Лекс не торопился пожимать ее. Не из-за гордости или брезгливости. Он ожидал подвоха. И не случайно. Ладонь исчезла очень быстро, он бы не успел ее пожать, если бы и захотел.

— Хотя надо подумать, так ли уж выгодна сделка, — он вновь повернулся к девушке. — Дай мне еще пару минут, — он рассматривал свою жертву. Лекс не мог следить за его лицом, но чувствовал, что выражение у него примерно то же, что и у повара из богатого дома, рассматривающего мясо на рынке. И говорит он что-то лишь для того, чтобы развлечься, потешить себя. Он все давно решил. Вот только что?

Дэлглайш тут же оповестил его.

— Знаешь, ты мне и так вернешь цомтту. Ни к чему мне заключать с тобой сделку.

И прежде чем Лекс сделал хоть один вдох, мечом сделал быстрый росчерк на теле девушки. Точно расписался. А когда он вдохнул, Леся ожила, взглянула на Лешу, потом на себя. Раны вдруг вскрылись и на пол, разматываясь, выпали внутренности.

И тогда Лекс сжал цомтту, насаживая пальцы на длинные иглы.

Дальше он тоже был не здесь. Откуда-то с потолка видел стоящего в центре комнаты парня. Он держал руку в кармане, и его окутывали призрачно-зеленые цепи. Рядом Рыцарь удовлетворенно оглядывает сотворенное. Вокруг него белое сияние. Затем цепи разбиваются на звенья, повисают в воздухе, и втягиваются под кожу, каким-то образом захватив и сияние Дэлглайша — Рыцарь померк, превратившись в черную фигуру. Ложный лунный свет тоже угас. А парень быстро вырос, вытянулся под потолок, голова превратилась в волчью, с огромной пастью, острыми зубами. Руки удлинились, взбугрились мышцами. Вместо пальцев появились острые когти, лишь чуть уступающие кинжалам. И он прыгнул на Рыцаря, зажав в одной лапе искрящуюся кругляшку с длинными золотыми иглами. Ухватив за основание, он размахивал артефактом, стараясь вонзить иглы в лоб, пробить в нем дыру цомттой.

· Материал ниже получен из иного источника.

-- ==== Sys2Proof/Tests/Slice0.lean ====
section
/-! SUPPORT. The model's own tests: the well-formedness checks refuse an ill-formed term each, figures the spec works out come
out of the model, single commands on small states do what their rules say, and every statement with hypotheses has a
state and operands that meet them together. -/

namespace Sys2Proof.Tests

-- One theorem is checked after another: all at once they ask for more threads than check.sh's memory limit allows.
set_option Elab.async false

open Sys2Proof Sys2Proof.Machine

/-! ## Small states -/

/-- A running part in LIVE with the supply at 20.0 V: what the scan of a blank store leaves, but for the mode. -/
def base : State :=
  { State.reset with
    startup := .running, mode := .live, resume := .live, supply := 200, controller := .idle, frame := some ⟨80, 1⟩ }

/-- A request with tag 7, begun in time. -/
def req (p : Port) (params : List Byte) : Request := ⟨p, 7, params, true⟩

/-- An entry of a state with a serial. -/
def ent (st : EntryState) (n : Option Serial) : Entry :=
  { Entry.empty with state := st, plot := 1, provider := 1, serial := n, delay := some 100 }

/-- A supervised entry. -/
def seen (st : EntryState) (n : Serial) (p : PresenceRecord) : Entry := { ent st (some n) with presence := some p }

/-- A fresh presence record with a count. -/
def record (running : Nat) : PresenceRecord := ⟨running, 0, 2, 60, false, false⟩

/-- A job. -/
def job (d : Drop) (k : JobKind) (st : Stage) (attempts : Nat) : Job := ⟨d, k, st, .port .uplink, attempts⟩

/-- The part with one entry and one job of it at the head of its queue. -/
def withJob (d : Drop) (e : Entry) (j : Job) : State := (base.setEntry d e).setQueue d.branch [j]

/-- The part with a branch in a window. -/
def inWindow (s : State) (b : Branch) (w : Window) : State := s.setBranch b { s.branch b with window := w }

/-- The part in a branch's RANGE_LISTEN with its range counter as given. -/
def counting (s : State) (b : Branch) (c : RangeCounter) : State :=
  s.setBranch b { s.branch b with window := .rangeListen, rangeCounter := some c }

/-- A planned drop whose job waits. -/
def waitingPart : State := withJob 63 (ent .planned none) (job 63 .activate .waiting 0)

/-- An admitting drop. -/
def admittingPart : State := withJob 0 (ent .ranging (some 5)) (job 0 .rejoin .admitting 1)

/-- A supervised drop on branch 1. -/
def activePart : State := base.setEntry 16 (seen .active 5 (record 3))

/-- A ranging drop on branch 1. -/
def rangingPart : State := withJob 16 (ent .ranging (some 5)) (job 16 .rejoin .range 1)

/-- The state a command leaves, for the tests. -/
def after (r : Result) : State :=
  match r with
  | .next t => t
  | _ => .reset

/-- The status of the response a port is about to send. -/
def status? (s : State) (p : Port) : Option Status :=
  match (s.port p).answer with
  | .answering (some x) => some x.status
  | _ => none

/-- The data of the response a port is about to send. -/
def data? (s : State) (p : Port) : Option (List Byte) :=
  match (s.port p).answer with
  | .answering (some x) => some x.data
  | _ => none

/-- An arrival of a serial. -/
def arrived (n : Serial) (age : Nat) : Arrival := ⟨n, 0, 50, none, age, 1, false⟩

/-- A branch list with some arrivals. -/
def listing (s : State) (b : Branch) (items : List Arrival) : State := s.setArrivals b ⟨items, 0⟩

/-! ## Well-formedness: each check refuses an ill-formed term -/

theorem test_wf_refuses_long_parameters : (Instr.plan (req .uplink (List.replicate 41 0))).wf = false := by decide

theorem test_wf_takes_longest_parameters : (Instr.plan (req .uplink (List.replicate 40 0))).wf = true := by decide

theorem test_wf_refuses_known_request_kind : (Instr.unknownRequest 0x25 (req .uplink [])).wf = false := by decide

theorem test_wf_takes_unknown_request_kinds :
    (Instr.unknownRequest 0x26 (req .uplink [])).wf = true ∧ (Instr.unknownRequest 0 (req .uplink [])).wf = true := by
  decide

theorem test_wf_refuses_known_burst_kind :
    (Instr.unknownKindBurst 0 4 (cleanBurst 4 0 1 [])).wf = false ∧
      (Instr.unknownKindBurst 0 5 (cleanBurst 6 0 1 [])).wf = false ∧
      (Instr.unknownKindBurst 0 5 (cleanBurst 5 0 1 [])).wf = true := by decide

theorem test_wf_refuses_header_of_another_kind :
    (Instr.hello 0 (cleanBurst 2 0 1 [])).wf = false ∧ (Instr.matchReply 0 (cleanBurst 1 0 1 [])).wf = false ∧
      (Instr.rangeReply 0 (cleanBurst 4 0 1 [])).wf = false ∧
      (Instr.presence 0 (cleanBurst 3 0 1 [])).wf = false ∧ (Instr.hello 0 (cleanBurst 1 0 1 [])).wf = true := by
  decide

theorem test_wf_refuses_nine_preamble_symbols :
    (Instr.hello 0 { cleanBurst 1 0 1 [] with preambleErrors := List.replicate 9 false }).wf = false := by decide

theorem test_wf_refuses_header_after_short_preamble :
    (Instr.hello 0 { cleanBurst 1 0 1 [] with preambleErrors := List.replicate 7 false, body := [] }).wf = false := by
  decide

theorem test_wf_refuses_symbols_without_header :
    (Instr.badBurst 0 1 { cleanBurst 1 0 1 [] with header := none }).wf = false := by decide

theorem test_wf_refuses_parts_a_burst_does_not_reach :
    (Instr.badBurst 0 1 { cleanBurst 1 0 1 [] with preambleErrors := [], header := none, body := [], upTo := .preamble
      }).wf = false ∧
    (Instr.badBurst 0 1 { cleanBurst 1 0 1 [] with header := none, body := [], upTo := .header }).wf = false ∧
    (Instr.badBurst 0 9 { cleanBurst 9 0 1 [] with body := [0, 0, 0, 0], upTo := .grace }).wf = false ∧
    (Instr.badBurst 0 9 { cleanBurst 9 0 1 [] with body := [0, 0, 0, 0, 0], upTo := .grace }).wf = true := by decide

Бой был яростным, потому что ругару не хотел жить, а Рыцарь не хотел умирать. Один стремительно размахивал мечом, оружие казалось иглой в пальцах опытной швеи, которой надо выполнить срочный заказ. Но ругару обращал на него внимания не больше, чем на ту же иглу, не замечал рассеченных мышц, перерубленных костей, он пер на врага и, добравшись-таки до головы, исполнил то, что задумал: — одной лапой прижал Дэлглайша за шею к полу, а другой вдавил цомтту ему в лоб. Несколько раз повернул, пока иглы не царапнули паркет, затем вынул. Удовлетворенно взглянул на кругляшку — крови и мозгов она на себе не удерживала, все так же сияла. Поразился мечу, проткнувшему его насквозь под ребрами, выдернул из себя, как зубочистку и улегся на спину, постепенно вновь обретая облик человека. Тот, что следил сверху, хмыкнул:

"Хорошая сделка".

И нырнул в кровавое марево.


Трупы


Прошло минут пять с тех пор, как спецназ вошел в дом, и рация ожила.

— Егор Иванович, я Первый. Полный дом трупов. Все чисто. Вам надо это видеть.

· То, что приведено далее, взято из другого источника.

-- ==== Sys2Proof/Decode.lean ====
section
/-! DEFINITION. The decoder, total on any bytes and rejecting by name, and after it the encoder.

The tags of host requests are 30_encoding.md R110's. The layout of their operands is the model's (the spec gives
none; log entry 5): naturals in groups of seven bits, lowest group first, bit 7 set on every byte but the last;
integers as `2n` for `n >= 0` and `2(-n) - 1` for `n < 0`; a list as its length and its elements; a rational as its
numerator and its denominator less one; a session body as its requests, each after a byte 1, ended by a byte 0.
Wire packets and SD frames are laid out as 30_encoding.md R81 to R87 and R92 give them. -/

namespace Sys2Proof

open Sys2Proof.Machine

/-! ### Reading bytes -/

/-- A reader takes its bytes from the front and leaves the rest. -/
abbrev Reader (α : Type) := List Byte → Except DecodeError (α × List Byte)

/-- Nothing read, `a` returned. -/
def readPure {α : Type} (a : α) : Reader α := fun bs => .ok (a, bs)

/-- `m`, then `k` of what it read. -/
def readThen {α β : Type} (m : Reader α) (k : α → Reader β) : Reader β := fun bs =>
  match m bs with
  | .ok (a, rest) => k a rest
  | .error e => .error e

/-- `f` of what `m` read. -/
def readMap {α β : Type} (f : α → β) (m : Reader α) : Reader β := readThen m fun a => readPure (f a)

/-- One byte. -/
def readByte : Reader Byte
  | [] => .error .truncated
  | b :: bs => .ok (b, bs)

/-- A natural number: seven bits a byte, lowest first, bit 7 set on every byte but the last. -/
def readNat : Reader Nat
  | [] => .error .truncated
  | b :: bs =>
    if b.toNat < 128 then .ok (b.toNat, bs)
    else
      match readNat bs with
      | .ok (n, rest) => .ok (b.toNat - 128 + 128 * n, rest)
      | .error e => .error e

/-- The integer of a natural: even numbers are the non-negative ones. -/
def intOfNat (m : Nat) : Int := if m % 2 = 0 then Int.ofNat (m / 2) else Int.negSucc (m / 2)

/-- An integer. -/
def readInt : Reader Int := readMap intOfNat readNat

/-- A bit: 0 or 1. -/
def readBool : Reader Bool :=
  readThen readByte fun b =>
  if b = 0 then readPure false else if b = 1 then readPure true else fun _ => .error (.badOperand b)

/-- `n` items. -/
def readItems {α : Type} (m : Reader α) : Nat → Reader (List α)
  | 0 => readPure []
  | n + 1 => readThen m fun a => readThen (readItems m n) fun as => readPure (a :: as)

/-- A list: its length, then its elements. -/
def readList {α : Type} (m : Reader α) : Reader (List α) := readThen readNat fun n => readItems m n

/-- A byte list (or a text). -/
def readBytes : Reader (List Byte) := readList readByte

/-- A pattern element: 0 and the byte of `Fix`, 1 for `Any`, 2 for `Cap`. -/
def readPatElem : Reader PatElem :=
  readThen readByte fun t =>
  if t = 0 then readMap .fix readByte
  else if t = 1 then readPure .any
  else if t = 2 then readPure .cap
  else fun _ => .error (.badOperand t)

/-- A rational: numerator, and denominator less one. -/
def readRat : Reader Rat := readThen readInt fun n => readMap (fun d => mkRat n (d + 1)) readNat

/-- A chip-select target: 0 to 3 in the order of 30_encoding.md R100. -/
def readTarget : Reader Target :=
  readThen readByte fun t =>
  if t = 0 then readPure .flash
  else if t = 1 then readPure .rtc
  else if t = 2 then readPure .sd
  else if t = 3 then readPure .none
  else fun _ => .error (.badOperand t)

/-- A shape: 0 to 4 in the order of 30_encoding.md R105. -/
def readShape : Reader Shape :=
  readThen readByte fun t =>
  if t = 0 then readPure .r1
  else if t = 1 then readPure .r1b
  else if t = 2 then readPure .r2
  else if t = 3 then readPure .r3
  else if t = 4 then readPure .r7
  else fun _ => .error (.badOperand t)

/-- An SD response: its shape, its token and its extension bytes, decoded (44_sd_response.md R290). -/
def readResponse : Reader SDResponse :=
  readThen readShape fun sh =>
  readThen readByte fun t =>
  readThen (readItems readByte (extraBytes sh)) fun ext =>
  match decodeResponse sh t ext with
  | .ok r => readPure r
  | .error _ => fun _ => .error (.badOperand t)

/-! ### Host requests (30_encoding.md R110) -/

/-- The operands of every request but a session, by tag; a tag that is not in 30_encoding.md R110 is refused
(R111). -/
def readOperands (tag : Byte) : Reader Request :=
  match tag.toNat with
  | 0x01 => readMap .init readBytes
  | 0x02 => readPure .close
  | 0x03 => readPure .enableCore
  | 0x04 => readPure .disableCore
  | 0x05 => readMap .setAddress readInt
  | 0x06 => readMap .setAutoIncrement readBool
  | 0x07 => readPure .enableAutoIncrement
  | 0x08 => readPure .disableAutoIncrement
  | 0x09 => readPure .readConfig
  | 0x0A => readMap .write readBytes
  | 0x0B => readMap .read readInt
  | 0x10 =>
    readThen readBytes fun packet => readThen (readList readPatElem) fun pat => readThen readNat fun n =>
    readThen readBytes fun ctx =>
    if pat.length = n then readPure (.sendAndExpect packet pat n ctx) else fun _ => .error (.badOperand tag)
  | 0x11 => readThen (readList readNat) fun xs => readMap (.scatter xs) readInt
  | 0x20 => readMap .spiSetSpeed readRat
  | 0x21 => readMap .spiSelect readTarget
  | 0x22 => readPure .spiDeselect
  | 0x23 => readMap .spiWriteRead readBytes
  | 0x24 => readMap .spiWrite readBytes
  | 0x30 => readThen readInt fun cmd => readMap (.sdBuildFrame cmd) readInt
  | 0x31 => readThen readInt fun cmd => readThen readInt fun arg => readMap (.sdSendCmd cmd arg) readBool
  | 0x32 => readThen readInt fun cmd => readThen readInt fun arg => readMap (.sdSendAcmd cmd arg) readBool
  | 0x40 => readMap .sdDecodeR1 readByte
  | 0x41 => readThen readByte fun t => readMap (.sdDecodeR1b t) readByte
  | 0x42 => readThen readByte fun t => readMap (.sdDecodeR2 t) readByte
  | 0x43 =>
    readThen readByte fun t => readThen readByte fun b1 => readThen readByte fun b2 => readThen readByte fun b3 =>
    readMap (.sdDecodeR3 t b1 b2 b3) readByte
  | 0x44 =>
    readThen readByte fun t => readThen readByte fun b1 => readThen readByte fun b2 => readThen readByte fun b3 =>
    readMap (.sdDecodeR7 t b1 b2 b3) readByte
  | 0x45 => readMap .sdError readResponse
  | 0x50 => readMap .crc7 readBytes
  | _ => fun _ => .error (.unknownTag tag)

— Идем, — ответила рация голосом Кобалии. — Нарутова, жди. Я проверю, после сообщу.

Регина стиснула зубы. Примирило с происходящим ее только то, что отец тоже никуда не пошел, так и стоял с красавицей женой и Никой Лавдовской рядом с такси.

Минут через десять Кобалия вызвал ее:

— Регина, тут безопасно. Но не знаю, стоит ли тебе сюда идти. Шагу нельзя ступить — кругом кровь и трупы. Омоновцы не все выдержали. Я такого сто лет не видел. — У нее мелькнуло: "Гипербола или ему на самом деле больше ста?" — Справимся без тебя, — продолжал он. — Маги сейчас прикроют воронку, цомтту мы вряд ли найдем, она со смертью владельца переносится в неизвестное место. Так что дело можно считать закрытым. Пока цомтта не появится в другом месте.

— Я сейчас подойду, — отрезала она.

Да, она женщина, но она и следователь и это ее дело. Есть у нее хитрый прием, как не реагировать на жуткие вещи, с которыми приходится сталкиваться следователю. Когда тело Ефима изучали, ее не замутило. Самое страшное, что ее может ожидать, — сейчас там тела еще десятерых таких, как Ефим. Или сто. Нет, сто, пожалуй, не влезут в дом.

Она размышляла об этом, обогнув отца и даже не кивнув ему. Столкнувшись в дверях с омоновцами, судорожно втягивающими воздух, она спокойно пошла дальше. Вспомнила Куклу — он точно сейчас внутри и не побледнел. В спецназе народ покрепче. Но ему и побледнеть сложно — от природы кожа белая и загар ее не берет. В доме уже горел свет. Какие яркие лампы поставили. Прямо как в операционной. Да-да, она размышляет о всяких пустяках, чтобы не думать о том, что здесь и вправду очень трудно пройти и не вляпаться в кровь. Только на первом этаже вповалку пять тел. А надо же отыскать Кобалию. Вот тут, между трупом в черном дублете со здоровенной дыркой в башке и искромсанным парнем есть место, куда ногу поставить.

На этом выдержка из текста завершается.